Set down the records that follow exactly, every line of them.

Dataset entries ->
□ □ □ □ □
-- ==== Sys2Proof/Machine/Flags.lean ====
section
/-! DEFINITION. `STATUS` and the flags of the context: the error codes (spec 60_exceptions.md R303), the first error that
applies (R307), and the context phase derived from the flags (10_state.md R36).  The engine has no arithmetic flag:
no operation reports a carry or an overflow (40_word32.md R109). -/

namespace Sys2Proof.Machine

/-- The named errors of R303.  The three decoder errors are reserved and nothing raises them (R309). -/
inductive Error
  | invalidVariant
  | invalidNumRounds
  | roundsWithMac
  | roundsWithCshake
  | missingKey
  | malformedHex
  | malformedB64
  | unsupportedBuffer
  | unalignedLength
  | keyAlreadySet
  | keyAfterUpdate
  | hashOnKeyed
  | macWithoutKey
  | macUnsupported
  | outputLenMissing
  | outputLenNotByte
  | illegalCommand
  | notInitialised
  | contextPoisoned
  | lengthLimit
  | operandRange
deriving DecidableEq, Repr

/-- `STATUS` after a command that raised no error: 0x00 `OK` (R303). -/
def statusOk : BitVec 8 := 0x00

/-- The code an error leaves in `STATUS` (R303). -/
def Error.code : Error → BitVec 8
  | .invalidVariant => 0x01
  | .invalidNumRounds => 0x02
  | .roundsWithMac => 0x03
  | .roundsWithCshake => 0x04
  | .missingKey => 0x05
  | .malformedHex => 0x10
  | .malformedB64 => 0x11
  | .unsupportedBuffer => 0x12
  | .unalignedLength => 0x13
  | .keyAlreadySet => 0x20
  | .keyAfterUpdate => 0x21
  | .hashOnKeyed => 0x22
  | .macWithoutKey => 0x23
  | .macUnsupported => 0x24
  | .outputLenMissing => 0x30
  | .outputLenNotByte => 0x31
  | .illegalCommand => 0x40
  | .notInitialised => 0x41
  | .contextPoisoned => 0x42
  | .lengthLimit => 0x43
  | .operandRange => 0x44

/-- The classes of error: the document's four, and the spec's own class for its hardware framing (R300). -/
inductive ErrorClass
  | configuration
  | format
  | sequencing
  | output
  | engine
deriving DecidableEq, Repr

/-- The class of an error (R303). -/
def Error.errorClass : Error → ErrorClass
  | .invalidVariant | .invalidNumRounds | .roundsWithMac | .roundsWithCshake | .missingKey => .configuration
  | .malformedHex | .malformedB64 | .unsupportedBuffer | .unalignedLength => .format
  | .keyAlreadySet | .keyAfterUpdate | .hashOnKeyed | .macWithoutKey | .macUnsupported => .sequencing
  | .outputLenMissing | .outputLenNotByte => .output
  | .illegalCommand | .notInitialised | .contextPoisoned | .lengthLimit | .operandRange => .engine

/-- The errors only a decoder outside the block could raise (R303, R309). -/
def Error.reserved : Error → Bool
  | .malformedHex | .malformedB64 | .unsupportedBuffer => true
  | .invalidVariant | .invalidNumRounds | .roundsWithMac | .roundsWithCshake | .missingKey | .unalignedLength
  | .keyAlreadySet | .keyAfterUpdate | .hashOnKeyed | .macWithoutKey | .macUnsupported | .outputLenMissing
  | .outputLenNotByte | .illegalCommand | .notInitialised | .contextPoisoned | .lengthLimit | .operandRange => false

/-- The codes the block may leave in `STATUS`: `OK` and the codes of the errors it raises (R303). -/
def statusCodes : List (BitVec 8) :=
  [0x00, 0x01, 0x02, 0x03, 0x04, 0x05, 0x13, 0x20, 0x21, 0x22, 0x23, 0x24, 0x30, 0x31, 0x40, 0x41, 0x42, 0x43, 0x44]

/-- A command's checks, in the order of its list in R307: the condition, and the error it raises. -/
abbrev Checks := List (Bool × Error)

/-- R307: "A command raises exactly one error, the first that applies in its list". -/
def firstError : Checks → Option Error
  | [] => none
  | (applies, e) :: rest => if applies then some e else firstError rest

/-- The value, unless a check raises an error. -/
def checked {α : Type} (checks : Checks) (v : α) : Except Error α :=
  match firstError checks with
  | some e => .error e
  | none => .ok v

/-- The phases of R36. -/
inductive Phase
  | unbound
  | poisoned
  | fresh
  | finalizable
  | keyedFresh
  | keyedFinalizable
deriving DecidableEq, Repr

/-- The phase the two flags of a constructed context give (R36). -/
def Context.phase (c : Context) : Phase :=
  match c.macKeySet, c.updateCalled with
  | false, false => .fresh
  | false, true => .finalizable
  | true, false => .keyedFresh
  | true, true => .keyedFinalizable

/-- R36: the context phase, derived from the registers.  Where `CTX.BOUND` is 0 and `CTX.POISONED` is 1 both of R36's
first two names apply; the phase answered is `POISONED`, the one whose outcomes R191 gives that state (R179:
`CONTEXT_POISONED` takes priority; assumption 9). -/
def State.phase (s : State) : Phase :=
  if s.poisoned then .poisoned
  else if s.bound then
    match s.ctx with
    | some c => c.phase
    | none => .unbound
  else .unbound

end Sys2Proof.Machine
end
□ □ □ □ □
OUTPUT FOR THIS EXERCISE ->
-- ==== Sys2Proof/Machine/Flags.lean ====
section
/-! DEFINITION. `STATUS` and the flags of the context: the error codes (spec 60_exceptions.md R303), the first error that
applies (R307), and the context phase derived from the flags (10_state.md R36).  The engine has no arithmetic flag:
no operation reports a carry or an overflow (40_word32.md R109). -/

namespace Sys2Proof.Machine

/-- The named errors of R303.  The three decoder errors are reserved and nothing raises them (R309). -/
inductive Error
  | invalidVariant
  | invalidNumRounds
  | roundsWithMac
  | roundsWithCshake
  | missingKey
  | malformedHex
  | malformedB64
  | unsupportedBuffer
  | unalignedLength
  | keyAlreadySet
  | keyAfterUpdate
  | hashOnKeyed
  | macWithoutKey
  | macUnsupported
  | outputLenMissing
  | outputLenNotByte
  | illegalCommand
  | notInitialised
  | contextPoisoned
  | lengthLimit
  | operandRange
deriving DecidableEq, Repr

/-- `STATUS` after a command that raised no error: 0x00 `OK` (R303). -/
def statusOk : BitVec 8 := 0x00

/-- The code an error leaves in `STATUS` (R303). -/
def Error.code : Error → BitVec 8
  | .invalidVariant => 0x01
  | .invalidNumRounds => 0x02
  | .roundsWithMac => 0x03
  | .roundsWithCshake => 0x04
  | .missingKey => 0x05
  | .malformedHex => 0x10
  | .malformedB64 => 0x11
  | .unsupportedBuffer => 0x12
  | .unalignedLength => 0x13
  | .keyAlreadySet => 0x20
  | .keyAfterUpdate => 0x21
  | .hashOnKeyed => 0x22
  | .macWithoutKey => 0x23
  | .macUnsupported => 0x24
  | .outputLenMissing => 0x30
  | .outputLenNotByte => 0x31
  | .illegalCommand => 0x40
  | .notInitialised => 0x41
  | .contextPoisoned => 0x42
  | .lengthLimit => 0x43
  | .operandRange => 0x44

/-- The classes of error: the document's four, and the spec's own class for its hardware framing (R300). -/
inductive ErrorClass
  | configuration
  | format
  | sequencing
  | output
  | engine
deriving DecidableEq, Repr

/-- The class of an error (R303). -/
def Error.errorClass : Error → ErrorClass
  | .invalidVariant | .invalidNumRounds | .roundsWithMac | .roundsWithCshake | .missingKey => .configuration
  | .malformedHex | .malformedB64 | .unsupportedBuffer | .unalignedLength => .format
  | .keyAlreadySet | .keyAfterUpdate | .hashOnKeyed | .macWithoutKey | .macUnsupported => .sequencing
  | .outputLenMissing | .outputLenNotByte => .output
  | .illegalCommand | .notInitialised | .contextPoisoned | .lengthLimit | .operandRange => .engine

/-- The errors only a decoder outside the block could raise (R303, R309). -/
def Error.reserved : Error → Bool
  | .malformedHex | .malformedB64 | .unsupportedBuffer => true
  | .invalidVariant | .invalidNumRounds | .roundsWithMac | .roundsWithCshake | .missingKey | .unalignedLength
  | .keyAlreadySet | .keyAfterUpdate | .hashOnKeyed | .macWithoutKey | .macUnsupported | .outputLenMissing
  | .outputLenNotByte | .illegalCommand | .notInitialised | .contextPoisoned | .lengthLimit | .operandRange => false

/-- The codes the block may leave in `STATUS`: `OK` and the codes of the errors it raises (R303). -/
def statusCodes : List (BitVec 8) :=
  [0x00, 0x01, 0x02, 0x03, 0x04, 0x05, 0x13, 0x20, 0x21, 0x22, 0x23, 0x24, 0x30, 0x31, 0x40, 0x41, 0x42, 0x43, 0x44]

/-- A command's checks, in the order of its list in R307: the condition, and the error it raises. -/
abbrev Checks := List (Bool × Error)

/-- R307: "A command raises exactly one error, the first that applies in its list". -/
def firstError : Checks → Option Error
  | [] => none
  | (applies, e) :: rest => if applies then some e else firstError rest

/-- The value, unless a check raises an error. -/
def checked {α : Type} (checks : Checks) (v : α) : Except Error α :=
  match firstError checks with
  | some e => .error e
  | none => .ok v

/-- The phases of R36. -/
inductive Phase
  | unbound
  | poisoned
  | fresh
  | finalizable
  | keyedFresh
  | keyedFinalizable
deriving DecidableEq, Repr

/-- The phase the two flags of a constructed context give (R36). -/
def Context.phase (c : Context) : Phase :=
  match c.macKeySet, c.updateCalled with
  | false, false => .fresh
  | false, true => .finalizable
  | true, false => .keyedFresh
  | true, true => .keyedFinalizable

/-- R36: the context phase, derived from the registers.  Where `CTX.BOUND` is 0 and `CTX.POISONED` is 1 both of R36's
first two names apply; the phase answered is `POISONED`, the one whose outcomes R191 gives that state (R179:
`CONTEXT_POISONED` takes priority; assumption 9). -/
def State.phase (s : State) : Phase :=
  if s.poisoned then .poisoned
  else if s.bound then
    match s.ctx with
    | some c => c.phase
    | none => .unbound
  else .unbound

end Sys2Proof.Machine
end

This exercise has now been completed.